The company is separate from Verizon North, which consists of former GTE-owned assets in rural Pennsylvania.
History
The company was founded in 1879 to serve Philadelphia. In 1907, the company changed its name to The Bell Telephone Company of Pennsylvania, a name under which it began to expand.
In 1918, the company embarked on a series of acquisitions enlarging its coverage area from Philadelphia to statewide. In 1918, it acquired Central District Telephone. In 1924, it acquired Pittsburgh and Allegedly Telephone. In 1925, Bell of PA made a $1.84 million acquisition of telephone exchanges in Wayne, Lackawanna, Luzerne, Berks, Bucks, Montgomery, and Schuylkill counties from Lehigh Telephone. It also acquired Tri-State Telephone and Pennsylvania State Telephone that year. In 1926, it acquired Strousburg and Bushkill Telephone and Meadville Telephone. In 1927, it acquired Home Telephone Company, Blairsville Telephone Company, Summerville Telephone Company, Brookville Telephone Company, and Huntington & Clearfield Telephone Company.
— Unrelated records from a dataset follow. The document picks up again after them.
/-- A packet of the on-chip network: the header fields of Table 07.3, the payload, and the poison marks of its 32-byte
sectors (Table 07.2).  `rsvd` holds the header's reserved bits, DW0 [7] first and DW7 [31:24] last. -/
structure NocPkt where
  typ : Nat := 0
  vn : Nat := 0
  dest : Nat := 0
  dport : Nat := 0
  src : Nat := 0
  sport : Nat := 0
  part : Nat := 0
  sys : Bool := false
  tag : Nat := 0
  len : Nat := 0
  addr : Nat := 0
  status : Nat := 0
  hint : Nat := 0
  mask : BitVec 64 := 0
  reason : Nat := 0
  tcnt : Nat := 0
  tval : Nat := 0
  mtotal : Nat := 0
  rsvd : Nat := 0
  data : List Byte := []
  pois : List Nat := []
  deriving DecidableEq, Repr, Inhabited

/-- What an error-correcting code found (R419 to R421, R208): nothing, a corrected error, or an uncorrectable one with the
outcome of the pattern test of R420. -/
inductive EccFinding where
  | clean
  | corrected
  | uncorrectable (testPassed : Bool)
  deriving DecidableEq, Repr, Inhabited

/-- What happened to a packet on the way (R244, R245): a WPAR error in the header slot, or in payload sectors; and for an RD the
bad words of the memory that it reads, as (device address, finding) (R208, R419, R420). -/
structure Damage where
  header : Bool := false
  sectors : List Nat := []
  ecc : List (Nat × EccFinding) := []
  deriving DecidableEq, Repr, Inhabited

/-- A Peloc flit: the link header of Table 08.4 and the body. -/
structure Flit where
  kind : Nat := 0
  vc : Nat := 0
  head : Bool := false
  tail : Bool := false
  seq : Nat := 0
  ack : Nat := 0
  crvc : Nat := 0
  crtot : Nat := 0
  body : List Byte := []
  deriving DecidableEq, Repr, Inhabited

/-- What the FEC made of the codewords whose decoding a flit completes (R264, R298): those with a corrected symbol and those that it could
not correct, whether one of the latter overlaps the flit, and the corrected symbols by lane. -/
structure FecResult where
  corrected : Nat := 0
  uncorrectable : Nat := 0
  tainted : Bool := false
  symbols : List (Nat × Nat) := []
  deriving DecidableEq, Repr, Inhabited

/-- A training frame (Table 08.13): whether its marker is inverted, its control and status words, whether the lane's receiver is locked to
it, and what that receiver finds: whether it is ready, and the taps, the PRESET and the precoding that it asks the peer for. -/
structure TrainFrame where
  inverted : Bool := false
  control : BitVec 64 := 0
  status : BitVec 64 := 0
  locked : Bool := true
  ready : Bool := false
  want : List Nat := []
  preset : Bool := false
  precode : Bool := false
  deriving DecidableEq, Repr, Inhabited

/-- Four successive frame words at a port, as they were received (R268). -/
structure PortFrames where
  port : Nat := 0
  words : List (List Byte) := []
  deriving DecidableEq, Repr, Inhabited

/-- What is found of a lane: its lock is lost, or else its count of corrected symbols is to be judged; in the frame of this FCNT (R298). -/
structure LaneFinding where
  lane : Nat := 0
  lost : Bool := false
  fcnt : Nat := 0
  deriving DecidableEq, Repr, Inhabited

/-- The frame at which a direction of a port, transmit or receive, is to switch its width (R298). -/
structure SwitchPoint where
  port : Nat := 0
  tx : Bool := false
  fcnt : Nat := 0
  deriving DecidableEq, Repr, Inhabited

/-- An error in one of Kestrel's memories (R418, R493): in a loop's coefficient memory or state, in a word of its repetitive memory,
or in a word of its trace buffer. -/
inductive KestrelError where
  | loop (n : Nat) (f : EccFinding)
  | rep (n word : Nat) (f : EccFinding)
  | trace (n word : Nat) (f : EccFinding)
  deriving DecidableEq, Repr, Inhabited

/-- The sensors latched at cycle 0 of an inner sample (R474), in the scales of Table 13.3; `none` is an invalid reading.
`volts` and `amps` are indexed by loop L0 to L4, `temps` holds the hottest sensor of each quadrant, and `start` the KCLK cycle
at which each bus's voltage write starts. -/
structure Sensors where
  volts : List (Option Int) := []
  amps : List (Option Int) := []
  temps : List (Option Int) := []
  start : List Nat := []
  ecc : List KestrelError := []
  deriving DecidableEq, Repr, Inhabited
In April 1930, Bell of PA acquired Lehigh Telephone. During 1930, it also exchanged assets with Cumberland Valley Telephone Company in Dauphin, Mifflin, and Cumberland Counties. In 1932 Bell acquired properties of Clinton Telephone, which operated in portions of Lycoming and Clinton Counties.
In 1944, it acquired Keystone Telephone Company of Philadelphia for $13.4 million.[1]
Post-Divestiture
In 1984, the Bell System Divestiture split Bell of Pennsylvania off into a Regional Bell Operating Company, along with the 21 other BOCs AT&T had a majority stake in. On January 1, 1984, Bell of Pennsylvania became part of Bell Atlantic.
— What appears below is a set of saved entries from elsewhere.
/-- The path that a packet would take now, with the lanes that are free: for one that the model's units do not hold in the mesh. -/
def pathNow (k : NocPkt) (m : Mesh) : Nat → Nat → List Crossing
  | 0, _ => []
  | f + 1, r =>
    match m.best r k.vn (openOutputs k r) with
    | none => []
    | some p =>
      let c : Crossing := { router := r, rport := p, toEndpoint := true }
      (if m.idle c then c else { c with lane := true }) :: (if p < 4 then pathNow k m f (beyond r p) else [])

/-- Everything that such a packet crosses. -/
def crossings (k : NocPkt) (m : Mesh) : List Crossing :=
  let first : Crossing := { router := k.src, rport := 4 + k.sport }
  (if m.idle first then first else { first with lane := true }) ::
    (if k.vn = 2 then
      let ts := maskTiles k.mask
      ((treeOutputs k.src ts) ++ ts.map (fun t => (tileRouter t, 4))).map (fun (o : Nat × Nat) =>
        let c : Crossing := { router := o.1, rport := o.2, toEndpoint := true }
        if m.idle c then c else { c with lane := true })
    else pathNow k m 20 k.src)

/-- The network carries packets: from the end of stage S1 (R235). -/
def carries (s : State) : Bool := !s.bring.inReset && decide (2 ≤ s.bring.stage)

end Sys2Proof.Machine
end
Throughout the 1980s to the first half of the 1990s, Bell of Pennsylvania, also called Pennsylvania Bell, kept its traditional identity. In 1994, Bell Atlantic started rebranding all its companies to Bell Atlantic-(state), so Bell of Pennsylvania became Bell Atlantic - Pennsylvania, Inc. In 2000, after the Bell Atlantic-GTE merger, the corporation changed its name to Verizon, and so Bell of Pennsylvania once again changed its name, this time to Verizon Pennsylvania, Inc.
In 2012, Verizon created a Delaware limited liability company named Verizon Pennsylvania LLC. Verizon Pennsylvania, Inc., a Pennsylvania corporation, was then legally merged into the Delaware-based LLC.[2]
The company's headquarters in Philadelphia are shared with Verizon Delaware, an arrangement that has existed since the Bell System existed.